▶ TASK DETAILS
Reproduce the listing verbatim through the line with "s.pwr.halfA = .off".

Top of RAW DATA

-- ==== Sys2Proof/Certificates/Slice0/Obligations.lean ====
section
/-! DEFINITION. Certificates/Slice0/Obligations.lean: the statements for the provers, rule by rule of the specification. -/

open Sys2Proof Sys2Proof.Machine

/-! ## The machine as a whole -/

/-- A step runs the command at the front of the queue with the rest of the queue left. -/
def Obligations.StepRunsFrontCommand : Prop :=
  ∀ (c : Instr) (rest : List Instr) (s : State), s.pending = c :: rest → step s = exec c (s.setPending rest)

/-- With no command waiting 1 µs passes (the model's choice, log 1): the clock moves by one, nothing is refused, and
nothing but the event ring's held-back vector is touched. -/
def Obligations.EmptyQueueLetsTimePass : Prop :=
  ∀ s : State, s.pending = [] → ∃ t, step s = .next t ∧ t.now = s.now + 1 ∧ t.pending = [] ∧ t.keep = s.keep ∧
    t.mbx = s.mbx ∧ t.jr = s.jr ∧ t.drv = s.drv ∧ t.mem = s.mem

/-- No command is refused and none faults, in any state. -/
def Obligations.EveryCommandAnswersANextState : Prop :=
  ∀ (c : Instr) (s : State), ∃ t, exec c s = .next t ∧ t.pending = s.pending

/-- The state at power-on as the tables of the specification give it: switched domains off, no command waiting, no
trip latched, no lease, no entry, the keep power-on reset holding, RESET_SRC 1, PERST# low, the link down. -/
def Obligations.ResetLeavesEverythingOff : Prop :=
  let s := State.reset
  s.pending = [] ∧ s.keep.por = true ∧ s.pwr.bind = .off ∧ s.pwr.field = .off ∧ s.pwr.store = .off ∧
  s.pwr.halfA = .off ∧ s.pwr.halfB = .off ∧ s.pwr.resetSrc = 1#4 ∧ s.ket.trip = 0#16 ∧ s.lv.leases = [] ∧
  s.jr.entries = [] ∧ s.host.en = false ∧ s.mem = [] ∧ s.kt.stagger = 2000 ∧ s.kt.budget = none ∧ s.kt.role = none

/-- At power-on every byte memory is in canonical form. -/
def Obligations.ResetMemoriesAreCanonical : Prop := Canon State.reset

/-- Every step keeps every byte memory canonical. -/
def Obligations.StepKeepsMemoriesCanonical : Prop :=
  ∀ s t : State, Canon s → step s = .next t → Canon t

/-- No step takes time or a sent message back, revives a revoked key slot, lowers the version floor or overwrites an
OTP route. -/
def Obligations.StepTakesNothingBack : Prop :=
  ∀ s t : State, step s = .next t → s.now ≤ t.now ∧ s.out <:+ t.out ∧ OtpLe s.otp t.otp

/-- A latched trip stays latched under every command but those that may clear one: the effect of a journaled command, the
end of a release's second, a foreign cause's end, and the keep domain's power-on release (R58, R172, R173, R180). -/
def Obligations.TripLatchesStay : Prop :=
  ∀ (c : Instr) (s t : State) (n : Nat), mayClearTrip c = false → exec c s = .next t →
    s.ket.trip.getLsbD n = true → t.ket.trip.getLsbD n = true

/-- The arrival of a command record carries out no effect: it changes no keep table, no TEN line, no trip latch, no
route, no OTP field, no power domain, no drive output, no actuator, no quire, no store byte and no plan. -/
def Obligations.RecordArrivalFrame : Prop :=
  ∀ (c : Instr) (s t : State), isRecord c = true → exec c s = .next t →
    t.now = s.now ∧ t.kt = s.kt ∧ t.keep.ten = s.keep.ten ∧ t.ket.trip &&& s.ket.trip = s.ket.trip ∧ t.ket.route = s.ket.route ∧
    t.otp = s.otp ∧ t.pwr = s.pwr ∧ t.boot = s.boot ∧ t.cat = s.cat ∧ t.drv = s.drv ∧ t.can = s.can ∧ t.qre = s.qre ∧
    t.mem = s.mem ∧ t.ep = s.ep ∧ t.pln = s.pln

/-- A descriptor changes no tray, no keep latch but the wake latch, no journal, no mailbox, no drive output, no
actuator, no plan, and no OTP. -/
def Obligations.DescriptorFrame : Prop :=
  ∀ (c : Instr) (s t : State), isDescriptor c = true → exec c s = .next t →
    t.keep.ten = s.keep.ten ∧ t.keep.capdn = s.keep.capdn ∧ t.ket = s.ket ∧ t.lv = s.lv ∧ t.jr = s.jr ∧ t.mbx = s.mbx ∧
    t.drv = s.drv ∧ t.can = s.can ∧ t.afe = s.afe ∧ t.pln = s.pln ∧ t.otp = s.otp ∧ t.pair = s.pair ∧ t.pwr = s.pwr

/-! ## Keep domain, power, clocks and resets (chapter 02) -/

/-- The keep domain: its power-on release with the latches intact or lost, the reading of the keep tables, VKEEP's fall, the
hour meter's save, the end of a handoff, the trip image's save, and the crystal's failure and return (R46, R48, R58, R133,
R171). A flag that is read back can make a source active, which then trips its trays (log 35). -/
def Obligations.KeepDomainCommandsComplete : Prop :=
  (∀ (s : State) (intact : Bool), s.keep.por = true → Runs (.keepPorRelease intact) s fun t =>
    t.keep.por = false ∧ t.pwr.resetSrc = 1#4 ∧ t.keep.hourBase = s.keep.savedHour ∧
    t.keep.pcycle = (s.keep.savedCycle + 1) % 2 ^ 32 ∧
    (intact = true → t.ket = s.ket ∧ t.keep.ten = s.keep.ten ∧ t.keep.capdn = s.keep.capdn) ∧
    (intact = false → t.ket.route = s.otp.route ∧ t.keep.capdn = 0xFFFF ∧ t.keep.tenRead = false)) ∧
  (∀ s : State, s.keep.por = false → s.keep.tenRead = false → Runs .keepTableReadDone s fun t =>
    s.keep.readAt.getD 0 ≤ t.now ∧ t.keep.tenRead = true ∧ (s.ket.trip ||| s.cat.trip) &&& ~~~t.ket.trip = 0 ∧
    t.keep.ten &&& ~~~(s.cat.ten &&& ~~~(s.ket.trip ||| s.cat.trip)) = 0 ∧
    (∀ n < 33, (leakOf t n).masked = s.cat.masks.get false n) ∧
    ((∀ n < 33, s.cat.chat.get false n = false ∧ s.cat.open_.get false n = false ∧ s.cat.short.get false n = false) →
      t.ket.trip = s.ket.trip ||| s.cat.trip ∧ t.keep.ten = s.cat.ten &&& ~~~(s.ket.trip ||| s.cat.trip))) ∧
  (∀ s : State, s.keep.por = false → Runs .vkeepFall s fun t =>
    t.keep.por = true ∧ t.pwr.bind = .off ∧ t.pwr.field = .off ∧ t.pwr.store = .off ∧ t.pwr.halfA = .off ∧
    t.pwr.halfB = .off ∧ t.pwr.rails = false ∧ t.keep.savedHour = hourMeter s ∧ t.keep.savedCycle = s.keep.pcycle) ∧
  (∀ s : State, s.keep.por = false → Runs .hourMeterSave s fun t =>
    s.keep.saveAt + 60000000 ≤ t.now ∧ t.keep.saveAt = t.now ∧ t.keep.savedHour = hourMeter t ∧
    t.keep.savedCycle = s.keep.pcycle ∧ t.keep.ten = s.keep.ten ∧ t.ket = s.ket) ∧
  (∀ (s : State) (d : Nat), s.keep.handoffAt = some d → Runs .spnHandoffExpiry s fun t =>
    d ≤ t.now ∧ t.keep.handoffAt = none ∧ t.kt.role = some false ∧ t.keep.ten = s.keep.ten) ∧
  (∀ (s : State) (d : Nat), s.ket.imageDue = some d → s.keep.por = false → s.keep.tenRead = true →
    Runs .tripImageSave s fun t =>
      d ≤ t.now ∧ t.cat.trip = s.ket.trip ∧ t.cat.ten = s.keep.ten ∧ t.cat.causes = s.ket.causes ∧
      t.cat.refs = s.ket.refs ∧ t.ket.imageDue = none) ∧
  (∀ s : State, s.keep.por = false → Runs .kxinCrystalFail s fun t =>
    s.keep.hourFrom + 2000000 ≤ t.now ∧ t.keep.coarse = true ∧ t.keep.hourBase = s.keep.hourBase) ∧
  (∀ s : State, s.keep.por = false → s.keep.coarse = true → Runs .kxinCrystalRun s fun t =>
    t.keep.coarse = false ∧ s.now ≤ t.now ∧ (s.keep.hourFrom ≤ s.now → (t.now - s.keep.hourFrom) % 1000000 = 0))

/-- Power comes up and goes down in sequence: rails, FIELD, the bonded store, the loss and return of XIN with the switch back
of FCLK, the return of the die temperature (R43, R44, R45, R49, R375). A quire half takes 20 W of converting leave, is powered,
becomes IDLE and goes off again (R160, R275); QB waits while QA powers up. -/
def Obligations.PowerSequencerCommandsComplete : Prop :=
  (∀ s : State, s.keep.por = false → s.pwr.bind = .off → s.pwr.hotSince = none → Runs .railsGood s fun t =>
    t.pwr.rails = true ∧ t.pwr.bind = .reset ∧ t.pwr.field = s.pwr.field) ∧
  (∀ s : State, s.keep.por = true → Runs .railsGood s fun t => t.pwr.rails = true ∧ t.pwr.bind = s.pwr.bind) ∧
  (∀ (s : State) (d : Nat), s.pwr.fieldAt = some d → s.pwr.field = .off → Runs .fieldPowerUp s fun t =>
    t.pwr.field = .reset ∧ d ≤ t.now ∧ t.pwr.bind = s.pwr.bind) ∧
  (∀ s : State, s.pwr.field = .reset → Runs .fieldResetRelease s fun t => t.pwr.field = .on ∧ t.pwr.bind = s.pwr.bind) ∧
  (∀ s : State, running s = true → s.drv.beat.isSome = true → s.pwr.store = .off → Runs .storeSwitchOn s fun t =>
    t.pwr.store = .powering) ∧
  (∀ s : State, s.pwr.store = .powering → Runs .storeReady s fun t => t.pwr.store = .on ∧ t.mem = []) ∧
  (∀ s : State, running s = true → s.pwr.store ≠ .off → Runs .storeSwitchOff s fun t =>
    t.pwr.store = .off ∧ t.pwr.halfA = .off ∧ t.pwr.halfB = .off ∧ t.mem = [] ∧ t.pwr.bind = s.pwr.bind ∧
    t.pwr.field = s.pwr.field) ∧
  (∀ s : State, s.keep.por = false → s.pwr.xin = true → Runs .xinLoss s fun t =>
    t.pwr.xin = false ∧ t.pwr.fclkPll = false ∧ t.can.held = true ∧ t.pwr.field = s.pwr.field ∧
    (s.pwr.bind ≠ .off → t.pwr.bind = .reset ∧ t.pwr.resetSrc = 3#4)) ∧
  (∀ s : State, s.pwr.xin = false → (∀ n < 4, (fieldOn s && (pumpOf s n).driven) = false) → Runs .xinReturn s fun t =>
    s.pwr.xinAt + 10000 ≤ t.now ∧ t.pwr.xin = true ∧ t.pwr.fclkPll = true ∧ t.can.held = false) ∧
  (∀ (s : State) (n : Nat), s.pwr.xin = false → fieldOn s = true → n < 4 → (pumpOf s n).driven = true →
    (∀ k < n, (pumpOf s k).driven = false) → Runs .xinReturn s fun t =>
      s.pwr.xinAt + 10000 ≤ t.now ∧ t.pwr.xin = true ∧ t.pwr.fclkPll = s.pwr.fclkPll ∧
      t.pwr.backAt = some (pwmBoundary t.now (pumpOf s n))) ∧
  (∀ (s : State) (d : Nat), s.pwr.backAt = some d → Runs .fclkSwitchBack s fun t =>
    d ≤ t.now ∧ t.pwr.fclkPll = true ∧ t.can.held = false) ∧
  (∀ (s : State) (peak : Int) (d : Nat), s.pwr.hotSince = some d → s.pwr.rails = true → Runs (.dieTempReturn peak) s fun t =>
    d + 1000000 ≤ t.now ∧ t.pwr.hotSince = none ∧ t.pwr.bind = .reset ∧ t.pwr.resetSrc = 8#4) ∧
  (∀ (s : State) (h : Fin 2), running s = true → s.pwr.store = .on → halfOf s h = .off → halfTurn h s = true →
    s.lv.leases.any (fun l => l.kind == 2 && l.owner == h.val) = false →
    s.lv.waits.any (fun w => w.kind == 2 && w.owner == h.val) = false → internalAsk 20 s = none →
    Runs (.quireHalfSwitchOn h) s fun t =>
      t.lv.leases.any (fun l => l.kind == 2 && l.owner == h.val && l.capW == 20) = true ∧
      (halfOf s (1 - h.val) ≠ .powering → halfOf t h = .powering) ∧
      (halfOf s (1 - h.val) = .powering → t.pwr.halfWait = some h.val)) ∧
  (∀ (s : State) (h : Fin 2), halfOf s h = .powering → s.pwr.halfWait = none → Runs (.quireHalfReady h) s fun t =>
    halfOf t h = .idle) ∧
  (∀ (s : State) (h : Fin 2), running s = true → halfOf s h = .idle → Runs (.quireHalfSwitchOff h) s fun t =>
    halfOf t h = .off)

Bottom of RAW DATA

▶ WRITTEN ANSWER
-- ==== Sys2Proof/Certificates/Slice0/Obligations.lean ====
section
/-! DEFINITION. Certificates/Slice0/Obligations.lean: the statements for the provers, rule by rule of the specification. -/

open Sys2Proof Sys2Proof.Machine

/-! ## The machine as a whole -/

/-- A step runs the command at the front of the queue with the rest of the queue left. -/
def Obligations.StepRunsFrontCommand : Prop :=
  ∀ (c : Instr) (rest : List Instr) (s : State), s.pending = c :: rest → step s = exec c (s.setPending rest)

/-- With no command waiting 1 µs passes (the model's choice, log 1): the clock moves by one, nothing is refused, and
nothing but the event ring's held-back vector is touched. -/
def Obligations.EmptyQueueLetsTimePass : Prop :=
  ∀ s : State, s.pending = [] → ∃ t, step s = .next t ∧ t.now = s.now + 1 ∧ t.pending = [] ∧ t.keep = s.keep ∧
    t.mbx = s.mbx ∧ t.jr = s.jr ∧ t.drv = s.drv ∧ t.mem = s.mem

/-- No command is refused and none faults, in any state. -/
def Obligations.EveryCommandAnswersANextState : Prop :=
  ∀ (c : Instr) (s : State), ∃ t, exec c s = .next t ∧ t.pending = s.pending

/-- The state at power-on as the tables of the specification give it: switched domains off, no command waiting, no
trip latched, no lease, no entry, the keep power-on reset holding, RESET_SRC 1, PERST# low, the link down. -/
def Obligations.ResetLeavesEverythingOff : Prop :=
  let s := State.reset
  s.pending = [] ∧ s.keep.por = true ∧ s.pwr.bind = .off ∧ s.pwr.field = .off ∧ s.pwr.store = .off ∧
  s.pwr.halfA = .off ∧ s.pwr.halfB = .off ∧ s.pwr.resetSrc = 1#4 ∧ s.ket.trip = 0#16 ∧ s.lv.leases = [] ∧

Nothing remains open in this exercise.